Against this background, Israel's activities in Gaza seem excessively moral and highly ethical--the shrieks of outrage in the Western media and Commentariat notwithstanding.
  E-mailing, texting, and phoning civilians in advance to warn of a coming bombardment so they can seek refuge would appear to be excessively solicitous of non-combatants and civilians to the ears of our military forbears.  Imagine during the siege of Troy the Greeks announcing to the Trojan civilians, "Stay away from this part of the wall, Trojies.  We are going to be hurling some projectiles there tomorrow."

Of course all of the efforts made to protect Gazan non-combatants could not be expected to protect everyone.  Collateral civilian deaths are sadly inevitable in urban warfare.   The key question is this: have all reasonable steps been taken to avoid or minimise civilian deaths to the best of one's ability?  It seems that Israel has reasonable grounds to make such claims.

But to many in the West, Israel appears evil no matter what.  The stench of hypocrisy and double standards is noisome and offensive.  Here are three of the most offensive aspects of the West's response.

1. The outrage expressed when civilians huddling in schools and mosques were wounded and killed, while not having similar outrage at Hamas using such places as armouries and storage dumps for their rockets and other weapons of war.  The UN has been a stentorian critic of UN schools being attacked, but strangely silent about, or professedly ignorant, of UN facilities being used as armouries by Hamas.  Similar criticisms can be made of those running mosques permitting their facilities to be so used. 

2. The deafening silence from many quarters at the Hamas attack tunnels, built at a cost of millions of dollars, and some stocked with sophisticated weapons, geared up for blowing up civilians, and taking copious prisoners (to be later used for Hamas political and fiscal purposes).  Over forty attack tunnels have been discovered, most terminating under Israeli civilian installations such as kindergartens.  Surely the Western Commentariat would be wondering where Hamas got the funds to build such an expensive military complex and be asking how muct Western aid monies had been diverted from Palestinian relief to fund Hamas's war preparations.

 
Gaza1
A map of a small portion of the tunnels meant to be used 9 weeks from now.

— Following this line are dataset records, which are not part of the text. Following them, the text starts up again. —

-- ==== Sys2Proof/Laws/Posting.lean ====
section
/-! SUPPORT. What posting an event or a completion leaves: the record, written or held, and the sequence number taken. -/

namespace Sys2Proof.Machine

open Sys2Proof.Safety

theorem writeEvent_posted (s : State) (e : Event) : EventPosted (writeEvent s e) e.die e.body :=
  .inl ⟨((ringAt s 9).producer, { e with phase := (ringAt s 9).phase (ringAt s 9).producer }),
    List.mem_append_right _ (List.mem_singleton.mpr rfl), rfl, rfl⟩

theorem mergeHeld_posted (e : Event) (l l' : List Event) (h : mergeHeld e l = some l') :
    ∃ x ∈ l', x.body = e.body ∧ x.die = e.die := by
  induction l generalizing l' with
  | nil => cases h
  | cons a r ih =>
    simp only [mergeHeld] at h
    split at h
    · cases h
      rename_i k
      simp only [Bool.and_eq_true, beq_iff_eq] at k
      exact ⟨_, List.mem_cons_self, rfl, k.2⟩
    · cases hm : mergeHeld e r with
      | none => rw [hm] at h; cases h
      | some r' =>
        rw [hm] at h
        cases h
        obtain ⟨x, hx, k⟩ := ih r' hm
        exact ⟨x, List.mem_cons_of_mem _ hx, k⟩

theorem holdEvent_posted (s : State) (e : Event) : EventPosted (holdEvent s e) e.die e.body := by
  right
  unfold holdEvent
  cases hm : mergeHeld e s.rings.heldEvents with
  | none => exact ⟨e, List.mem_append_right _ (List.mem_singleton.mpr rfl), rfl, rfl⟩
  | some l => exact mergeHeld_posted e _ l hm

/-- An event that is originated stands on ring 9 or among those held. -/
theorem postEventFor_posted (s : State) (die step : Nat) (body : EventBody) (cause : Option (Nat × Word32)) :
    EventPosted (postEventFor s die step body cause) die body := by
  unfold postEventFor
  dsimp only
  split
  · split
    · exact writeEvent_posted _ _
    · exact holdEvent_posted _ _
  · split
    · exact writeEvent_posted _ _
    · exact holdEvent_posted _ _

theorem postEvent_posted (s : State) (die step : Nat) (body : EventBody) : EventPosted (postEvent s die step body) die body :=
  postEventFor_posted s die step body none

/-- An event takes its die's next sequence number (R19). -/
theorem postEventFor_sequences (s : State) (die step : Nat) (body : EventBody) (cause : Option (Nat × Word32)) :
    (postEventFor s die step body cause).sequences = modifyAt s.sequences die (· + 1) := by
  unfold postEventFor
  dsimp only
  split <;> split <;> rfl

theorem postEvent_sequences (s : State) (die step : Nat) (body : EventBody) :
    (postEvent s die step body).sequences = modifyAt s.sequences die (· + 1) :=
  postEventFor_sequences s die step body none

/-- An event that is no fault of the member's own leaves the failure record as it is (R320). -/
theorem postEventFor_forget (ks : List Nat) (h3 : 3 ∈ ks) (h20 : 20 ∈ ks) (s : State) (die step : Nat) (body : EventBody)
    (cause : Option (Nat × Word32)) (h : ∀ s, ownFault s body = false) :
    forget ks (postEventFor s die step body cause) = forget ks s := by
  unfold postEventFor
  simp only [h, Bool.false_eq_true, if_false]
  split
  · simp only [forget_writeEvent, forget_setSequences, h3, h20]
  · simp only [forget_holdEvent, forget_setSequences, h3, h20]

theorem postEvent_forget (ks : List Nat) (h3 : 3 ∈ ks) (h20 : 20 ∈ ks) (s : State) (die step : Nat) (body : EventBody)
    (h : ∀ s, ownFault s body = false) : forget ks (postEvent s die step body) = forget ks s :=
  postEventFor_forget ks h3 h20 s die step body none h

/-- A completion that is posted stands on ring 8 or among those held back. -/
theorem postDone_posted (s : State) (c : Completion) :
    (∃ p, (∃ r ∈ (postDone s c).rings.completions, r.2 = { c with phase := p })) ∨ c ∈ (postDone s c).rings.heldDone := by
  unfold postDone
  split
  · exact .inl ⟨_, _, List.mem_append_right _ (List.mem_singleton.mpr rfl), rfl⟩
  · exact .inr (List.mem_append_right _ (List.mem_singleton.mpr rfl))

/-- A command that is completed is answered. -/
theorem finishWith_answered (s : State) (d : Sub) (status : Status) (error d0 d1 : Nat) :
    Answered (finishWith s d status error d0 d1) d status error (BitVec.ofNat 64 d0) (BitVec.ofNat 64 d1) := by
  unfold finishWith
  rcases postDone_posted s _ with ⟨p, h⟩ | h
  · exact ⟨_, .inl h, rfl, rfl, rfl, rfl, rfl, rfl, rfl, rfl⟩
  · exact ⟨_, .inr h, rfl, rfl, rfl, rfl, rfl, rfl, rfl, rfl⟩

theorem finish_answered (s : State) (d : Sub) (status : Status) : Answered (finish s d status) d status 0 0 0 :=
  finishWith_answered s d status 0 0 0

end Sys2Proof.Machine
end

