-- ==== Sys2Proof/Tests/Slice0.lean ====
section
/-! SUPPORT. The model's own tests: commands that WellFormed refuses, values that the spec's tables and worked examples give,
and for every statement with hypotheses a state and operands that meet them. -/

namespace Sys2Proof.Tests

open Sys2Proof.Machine Sys2Proof.Safety

set_option Elab.async false

/-! ### Small states -/

/-- A module whose reset sequence has ended. -/
def on : State :=
  { State.reset with supply := { Supply.reset with inReset := false }, regs := { Regs.reset 0 with ready := true } }

/-- Member 0 of a job of members 0 and 1, with a job key and rings 8 and 9 in use. -/
def job : State :=
  { on with
    regs := { on.regs with jobSet := true, memberCount := 2, members := [0, 1] },
    security := { on.security with jobKey := some (List.replicate 48 1) },
    rings := { on.rings with
      ring := (on.rings.ring.set 8 { Ring.reset with enable := true, active := true, setupStatus := 0 }).set 9
        { Ring.reset with enable := true, active := true, setupStatus := 0 } } }

/-- A descriptor on ring 0 from its opcode and body. -/
def cmd (opcode body : Nat) : Sub := { ring := 0, index := 0, desc := BitVec.ofNat 512 (opcode + body * 2 ^ 128) }

/-- The command is accepted and first of its ring. -/
def sent (s : State) (d : Sub) : State := { s with rings := { s.rings with accepted := [{ sub := d, begun := false }] } }

def port (s : State) (n : Nat) (p : Port) : State := { s with links := { s.links with ports := s.links.ports.set n p } }

def upPort : Port := { Port.reset with link := .up, lanes := [0, 1, 2, 3], credits := List.replicate 24 8, confirmed := true }

/-- A job whose port 0 is UP, its unit ON, and its peer member 1. -/
def linked : State :=
  { port job 0 { upPort with peer := some (1, 0) } with
    power := { job.power with units := List.replicate 74 { state := .on, recorded := false } } }

/-- A frame from member 1 at port 0. -/
def rx : Rx := { port := 0, source := 1, hops := 0, epoch := false, length := 64, flow := 7, seq := 0 }

def module_ (code : List Word) : PlyModule :=
  { tensors := [], funcs := [default], foots := [], code := code, products := [], drains := [], layers := [], moves := [], tiles := [] }

def ctx0 : CtxId := { die := 0, spindle := 0, ctx := 0 }

def ctxOf (pc : Nat) : Context := freshContext (.step 1) 0 0 0 pc 0 [] [] 0 0

/-- One context about to run the first instruction of a module. -/
def spinning (m : PlyModule) (x : Context) : State :=
  { job with
    programs := { job.programs with
      images := [{ slot := 0, handle := 1, state := .current, granules := 1, ply := m, load := none }] },
    spindles := { job.spindles with contexts := [(ctx0, x)] } }

/-- The next state of an outcome. -/
def nextOf (o : Host.Outcome State Fault Refusal) : State :=
  match o with
  | .next t => t
  | _ => State.reset

/-- A word of an opcode, a view and the bits above. -/
def word (opcode view rest : Nat) : Word := BitVec.ofNat 64 (opcode + view * 2 ^ 8 + rest * 2 ^ 10)
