-- ==== Sys2Proof/Tests/Slice0.lean ====
section
/-! SUPPORT. The model's own tests. Expected results are the spec's: its encodings (spec/opcode_table.json) and the vectors
of `95_test_vectors.md`, named in the docstrings. After them, for each obligation with hypotheses, witnesses that meet
them together. -/

namespace Sys2Proof.Tests

open Sys2Proof Sys2Proof.Machine

/-- The state one step after `s`, with the word `w` placed where the step fetches; none when the step stops. -/
def after (w : Nat) (s : State) : Option State :=
  match step (s.withFetchWord 16 w) with
  | .next t => some t
  | .fault _ => none
  | .refused _ => none

/-- The state a result answers; `d` when it answers none. -/
def ran (d : State) : Result → State
  | .next t => t
  | .fault _ => d
  | .refused _ => d

/-- Reset with `I`, and bytes stored at `I`. -/
def atI (i : Word) (bytes : List Byte) : State :=
  { State.reset with i := i, mem := State.reset.mem.writeBytes defaultParams i.toNat bytes }

/-- Reset with two registers set. -/
def regs (x : Nibble) (a : Byte) (y : Nibble) (b : Byte) : State := (State.reset.writeV x a).writeV y b

/-- Reset with two bytes stored at a program counter. -/
def atPc (pc : Word) (bytes : List Byte) : State :=
  { State.reset with pc := pc, mem := State.reset.mem.writeBytes defaultParams pc.toNat bytes }

/-! ### Well-formedness: each check refuses an ill-formed term -/

theorem test_image_of_3584_bytes_fits : imageFits (List.replicate 3584 0) = true := by decide +kernel
theorem test_image_of_3585_bytes_refused : imageFits (List.replicate 3585 0) = false := by decide +kernel
theorem test_reset_with_long_image_refused : (HostAction.reset (List.replicate 3585 0)).wf = false := by decide +kernel
theorem test_schedule_with_long_image_refused :
    scheduleWf [[.tick], [.setKey (some 3), .reset (List.replicate 3585 0)]] = false := by decide +kernel
/-- Parameters are legal with a stack of one entry, and not with none or with another glyph 0. -/
theorem test_params_wf : defaultParams.wf = true ∧ { defaultParams with stackDepth := 1 }.wf = true := by decide
theorem test_params_without_stack_refused : { defaultParams with stackDepth := 0 }.wf = false := by decide
theorem test_params_with_other_glyph0_refused :
    { defaultParams with fontTable := Vector.replicate 80 0 }.wf = false := by decide
theorem test_schedule_wf : scheduleWf [[.tick], [.setKey none, .supplyRandom 7], [.reset [0x12, 0x00]]] = true := by decide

We defy any leader (or people) to announce to the world that they would permit the existence of such underground military incursions into their sovereign territory and would take no military action against them.  Would the United States?  Would Germany?  Would the UK permit such tunnelling activity into Britain, were Scotland to become independent?

3.  The wilful ignoring of Hamas's repeatedly stated objective of completely obliterating Israel, removing its very existence from the world, along with the killing of all Jews.  The West has such cognitive dissonance in this instance that it simply cannot hear or register what Hamas is saying, let alone comprehend its implications. 

Most risible has been the spurious moral equivalence deployed by Western harridans comparing what Israel has done with some of the most evil regimes in recent history.  Here are some examples, all found in just one letter to the NZ Prime Minister--

1. genocidal practices  (moral equivalence to the Nazis, the Pol Pot regime, the Isis Caliphate)
2. calculated murder (moral equivalence to actions like the 9/11 attacks and suicide bombers)
3. killing fields of Gaza (specific moral equivalence to Pol Pot and the Khmer Rouge)
4. unimaginable terror (moral equivalence to terrorist actions)
5. Israeli butchers (moral equivalence to Nazi death camps)

Such moral equivalences are so bizarre and stupid they inevitably raise questions about the sanity of those who make them.  After all, the possession of a reasonable moral compass is one of the classical tests of sanity.  The moral equivalences above are so extremely unreasonable they must call into question the sanity of the one who makes them. 

The bottom line is this: defensive wars are just wars. The unintended deaths of innocent civilians during the conduct of defensive actions against an implacable enemy intent on killing one's citizens is inevitable and does not, in any way, undermine the claim to be fighting a just war.